Clear Lake sunsetI would say the history of meditation manuals goes way back, in India, China, and Japan.  By meditation manual, I mean the attempt to provide practical instructions in meditation, as opposed to metaphysical instructions.  Here’s an excerpt from “Two Shores of Zen” by Jiryu Mark Rutschman-Byler, that illustrates the conflict between the two:

“Shikantaza not here,” he insisted in elementary English, pointing to his head. “Not here,” he continued, pointing to his heart. “Only point here!” He drove his fist into his lower belly, the energy center that the Japanese call hara.
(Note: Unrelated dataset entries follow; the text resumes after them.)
/-! ### setChan -/

@[simp] theorem setChan_run (s : State) (k : Nat) (c : Chan) : (setChan s k c).run = s.run := by unfold setChan; split <;> simp [dropReports]
@[simp] theorem setChan_lw0 (s : State) (k : Nat) (c : Chan) : (setChan s k c).lw0 = s.lw0 := by unfold setChan; split <;> simp [dropReports]
@[simp] theorem setChan_lw1 (s : State) (k : Nat) (c : Chan) : (setChan s k c).lw1 = s.lw1 := by unfold setChan; split <;> simp [dropReports]
@[simp] theorem setChan_tq (s : State) (k : Nat) (c : Chan) : (setChan s k c).tq = s.tq := by unfold setChan; split <;> simp [dropReports]
@[simp] theorem setChan_xl (s : State) (k : Nat) (c : Chan) : (setChan s k c).xl = s.xl := by unfold setChan; split <;> simp [dropReports]
@[simp] theorem setChan_mem (s : State) (k : Nat) (c : Chan) : (setChan s k c).mem = s.mem := by unfold setChan; split <;> simp [dropReports]
@[simp] theorem setChan_dsp (s : State) (k : Nat) (c : Chan) : (setChan s k c).dsp = s.dsp := by unfold setChan; split <;> simp [dropReports]
@[simp] theorem setChan_pwr (s : State) (k : Nat) (c : Chan) : (setChan s k c).pwr = s.pwr := by unfold setChan; split <;> simp [dropReports]
@[simp] theorem setChan_cores (s : State) (k : Nat) (c : Chan) : (setChan s k c).cores = s.cores := by unfold setChan; split <;> simp [dropReports]
@[simp] theorem setChan_fw (s : State) (k : Nat) (c : Chan) : (setChan s k c).fw = s.fw := by unfold setChan; split <;> simp [dropReports]
@[simp] theorem setChan_hl (s : State) (k : Nat) (c : Chan) : (setChan s k c).hl = s.hl := by unfold setChan; split <;> simp [dropReports]
@[simp] theorem setChan_sh (s : State) (k : Nat) (c : Chan) : (setChan s k c).sh = s.sh := by unfold setChan; split <;> simp [dropReports]
@[simp] theorem setChan_hp0 (s : State) (k : Nat) (c : Chan) : (setChan s k c).hp0 = s.hp0 := by unfold setChan; split <;> simp [dropReports]
@[simp] theorem setChan_hp1 (s : State) (k : Nat) (c : Chan) : (setChan s k c).hp1 = s.hp1 := by unfold setChan; split <;> simp [dropReports]
@[simp] theorem setChan_pr (s : State) (k : Nat) (c : Chan) : (setChan s k c).pr = s.pr := by unfold setChan; split <;> simp [dropReports]
@[simp] theorem setChan_mg (s : State) (k : Nat) (c : Chan) : (setChan s k c).mg = s.mg := by unfold setChan; split <;> simp [dropReports]
@[simp] theorem setChan_chu_base (s : State) (k : Nat) (c : Chan) : (setChan s k c).chu.base = s.chu.base := by unfold setChan; split <;> simp [dropReports]
@[simp] theorem setChan_chu_en (s : State) (k : Nat) (c : Chan) : (setChan s k c).chu.en = s.chu.en := by unfold setChan; split <;> simp [dropReports]
@[simp] theorem setChan_chu_dint (s : State) (k : Nat) (c : Chan) : (setChan s k c).chu.dint = s.chu.dint := by unfold setChan; split <;> simp [dropReports]
@[simp] theorem setChan_chu_opva (s : State) (k : Nat) (c : Chan) : (setChan s k c).chu.opva = s.chu.opva := by unfold setChan; split <;> simp [dropReports]
@[simp] theorem setChan_chu_op (s : State) (k : Nat) (c : Chan) : (setChan s k c).chu.op = s.chu.op := by unfold setChan; split <;> simp [dropReports]
@[simp] theorem setChan_chu_chid (s : State) (k : Nat) (c : Chan) : (setChan s k c).chu.chid = s.chu.chid := by unfold setChan; split <;> simp [dropReports]
@[simp] theorem setChan_chu_job (s : State) (k : Nat) (c : Chan) : (setChan s k c).chu.job = s.chu.job := by unfold setChan; split <;> simp [dropReports]
@[simp] theorem setChan_chu_busy (s : State) (k : Nat) (c : Chan) : (setChan s k c).chu.busy = s.chu.busy := by unfold setChan; split <;> simp [dropReports]
@[simp] theorem setChan_chu_rej (s : State) (k : Nat) (c : Chan) : (setChan s k c).chu.rej = s.chu.rej := by unfold setChan; split <;> simp [dropReports]
@[simp] theorem setChan_chu_result (s : State) (k : Nat) (c : Chan) : (setChan s k c).chu.result = s.chu.result := by unfold setChan; split <;> simp [dropReports]
@[simp] theorem setChan_chu_grows (s : State) (k : Nat) (c : Chan) : (setChan s k c).chu.grows = s.chu.grows := by unfold setChan; split <;> simp [dropReports]
@[simp] theorem setChan_chu_deadlk (s : State) (k : Nat) (c : Chan) : (setChan s k c).chu.deadlk = s.chu.deadlk := by unfold setChan; split <;> simp [dropReports]
@[simp] theorem setChan_chu_cfgErr (s : State) (k : Nat) (c : Chan) : (setChan s k c).chu.cfgErr = s.chu.cfgErr := by unfold setChan; split <;> simp [dropReports]
@[simp] theorem setChan_chu_failed (s : State) (k : Nat) (c : Chan) : (setChan s k c).chu.failed = s.chu.failed := by unfold setChan; split <;> simp [dropReports]
@[simp] theorem setChan_chu_loadErr (s : State) (k : Nat) (c : Chan) : (setChan s k c).chu.loadErr = s.chu.loadErr := by unfold setChan; split <;> simp [dropReports]
@[simp] theorem setChan_chu_pool (s : State) (k : Nat) (c : Chan) : (setChan s k c).chu.pool = s.chu.pool := by unfold setChan; split <;> simp [dropReports]
@[simp] theorem setChan_chu_tags (s : State) (k : Nat) (c : Chan) : (setChan s k c).chu.tags = s.chu.tags := by unfold setChan; split <;> simp [dropReports]
@[simp] theorem setChan_chu_lastProbe (s : State) (k : Nat) (c : Chan) : (setChan s k c).chu.lastProbe = s.chu.lastProbe := by unfold setChan; split <;> simp [dropReports]
@[simp] theorem setChan_chu_probes (s : State) (k : Nat) (c : Chan) : (setChan s k c).chu.probes = s.chu.probes := by unfold setChan; split <;> simp [dropReports]

/-! ### clearSoft -/

@[simp] theorem clearSoft_run (s : State) (k : Nat) : (clearSoft s k).run = s.run := rfl
@[simp] theorem clearSoft_lw0 (s : State) (k : Nat) : (clearSoft s k).lw0 = s.lw0 := rfl
@[simp] theorem clearSoft_lw1 (s : State) (k : Nat) : (clearSoft s k).lw1 = s.lw1 := rfl
@[simp] theorem clearSoft_tq (s : State) (k : Nat) : (clearSoft s k).tq = s.tq := rfl
@[simp] theorem clearSoft_xl (s : State) (k : Nat) : (clearSoft s k).xl = s.xl := rfl
@[simp] theorem clearSoft_chu (s : State) (k : Nat) : (clearSoft s k).chu = s.chu := rfl
@[simp] theorem clearSoft_dsp (s : State) (k : Nat) : (clearSoft s k).dsp = s.dsp := rfl
@[simp] theorem clearSoft_pwr (s : State) (k : Nat) : (clearSoft s k).pwr = s.pwr := rfl
@[simp] theorem clearSoft_cores (s : State) (k : Nat) : (clearSoft s k).cores = s.cores := rfl
@[simp] theorem clearSoft_fw (s : State) (k : Nat) : (clearSoft s k).fw = s.fw := rfl
@[simp] theorem clearSoft_hl (s : State) (k : Nat) : (clearSoft s k).hl = s.hl := rfl
@[simp] theorem clearSoft_sh (s : State) (k : Nat) : (clearSoft s k).sh = s.sh := rfl
@[simp] theorem clearSoft_hp0 (s : State) (k : Nat) : (clearSoft s k).hp0 = s.hp0 := rfl
@[simp] theorem clearSoft_hp1 (s : State) (k : Nat) : (clearSoft s k).hp1 = s.hp1 := rfl
@[simp] theorem clearSoft_pr (s : State) (k : Nat) : (clearSoft s k).pr = s.pr := rfl
@[simp] theorem clearSoft_mg (s : State) (k : Nat) : (clearSoft s k).mg = s.mg := rfl
@[simp] theorem clearSoft_mem_hbm (s : State) (k : Nat) : (clearSoft s k).mem.hbm = s.mem.hbm := rfl
@[simp] theorem clearSoft_mem_host0 (s : State) (k : Nat) : (clearSoft s k).mem.host0 = s.mem.host0 := rfl
@[simp] theorem clearSoft_mem_host1 (s : State) (k : Nat) : (clearSoft s k).mem.host1 = s.mem.host1 := rfl
@[simp] theorem clearSoft_mem_ways (s : State) (k : Nat) : (clearSoft s k).mem.ways = s.mem.ways := rfl
@[simp] theorem clearSoft_mem_dirty (s : State) (k : Nat) : (clearSoft s k).mem.dirty = s.mem.dirty := rfl
@[simp] theorem clearSoft_mem_buffers (s : State) (k : Nat) : (clearSoft s k).mem.buffers = s.mem.buffers := rfl
@[simp] theorem clearSoft_mem_frames (s : State) (k : Nat) : (clearSoft s k).mem.frames = s.mem.frames := rfl
@[simp] theorem clearSoft_mem_locked (s : State) (k : Nat) : (clearSoft s k).mem.locked = s.mem.locked := rfl
@[simp] theorem clearSoft_mem_marks (s : State) (k : Nat) : (clearSoft s k).mem.marks = s.mem.marks := rfl
@[simp] theorem clearSoft_mem_unitsOff (s : State) (k : Nat) : (clearSoft s k).mem.unitsOff = s.mem.unitsOff := rfl
@[simp] theorem clearSoft_mem_stacksOff (s : State) (k : Nat) : (clearSoft s k).mem.stacksOff = s.mem.stacksOff := rfl
@[simp] theorem clearSoft_mem_stacksLost (s : State) (k : Nat) : (clearSoft s k).mem.stacksLost = s.mem.stacksLost := rfl
@[simp] theorem clearSoft_mem_tables (s : State) (k : Nat) : (clearSoft s k).mem.tables = s.mem.tables := rfl
@[simp] theorem clearSoft_mem_waits (s : State) (k : Nat) : (clearSoft s k).mem.waits = s.mem.waits := rfl
@[simp] theorem clearSoft_mem_waitId (s : State) (k : Nat) : (clearSoft s k).mem.waitId = s.mem.waitId := rfl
I have spent the last several years in an American Zen temple that by our standards is strict and intense, but my training, I am finding, seems moot here. I have labored for years to open out my meditation—which is, after all “just sitting”—away from reliance on heavy-handed internal or external concentration objects, and toward a more subtle, broad, open awareness. Roshi-sama is said to be a master of this wide practice of shikantaza, the objectless meditation characteristic of the Soto school. But he insists, again and again, weeping at my deafness, shouting at my stubbornness, that hara focus is precisely shikantaza. That it makes no sense makes it no less inspiring; it is his presence, not his words, that I believe.

“No grasping—only point here.” He rested his fist on his belly. I had nothing to say.

… “Here,” he said, pointing to his chin and thrusting it out to show me that doing so made his back slump in bad Zen posture. He looked up at me with wide, soft brown eyes, and a kind smile that exposed his crooked teeth. In a warm, encouraging voice, like a boy addressing his puppy, he pointed to his back and said, “Like this no good. Keep try!”

My posture is quite good; I’ve been told so by peers and teachers alike in the U.S….

In my own practice,  I focus on the mind that moves (Waking Up and Falling Asleep), something like:

Let the mind be present without an abode.

(Diamond Sutra, translation Venerable Master Hsing Yun, from “The Rabbit’s Horn: A Commentary on the Platform Sutra”, Buddha’s Light Publishing pg. 60)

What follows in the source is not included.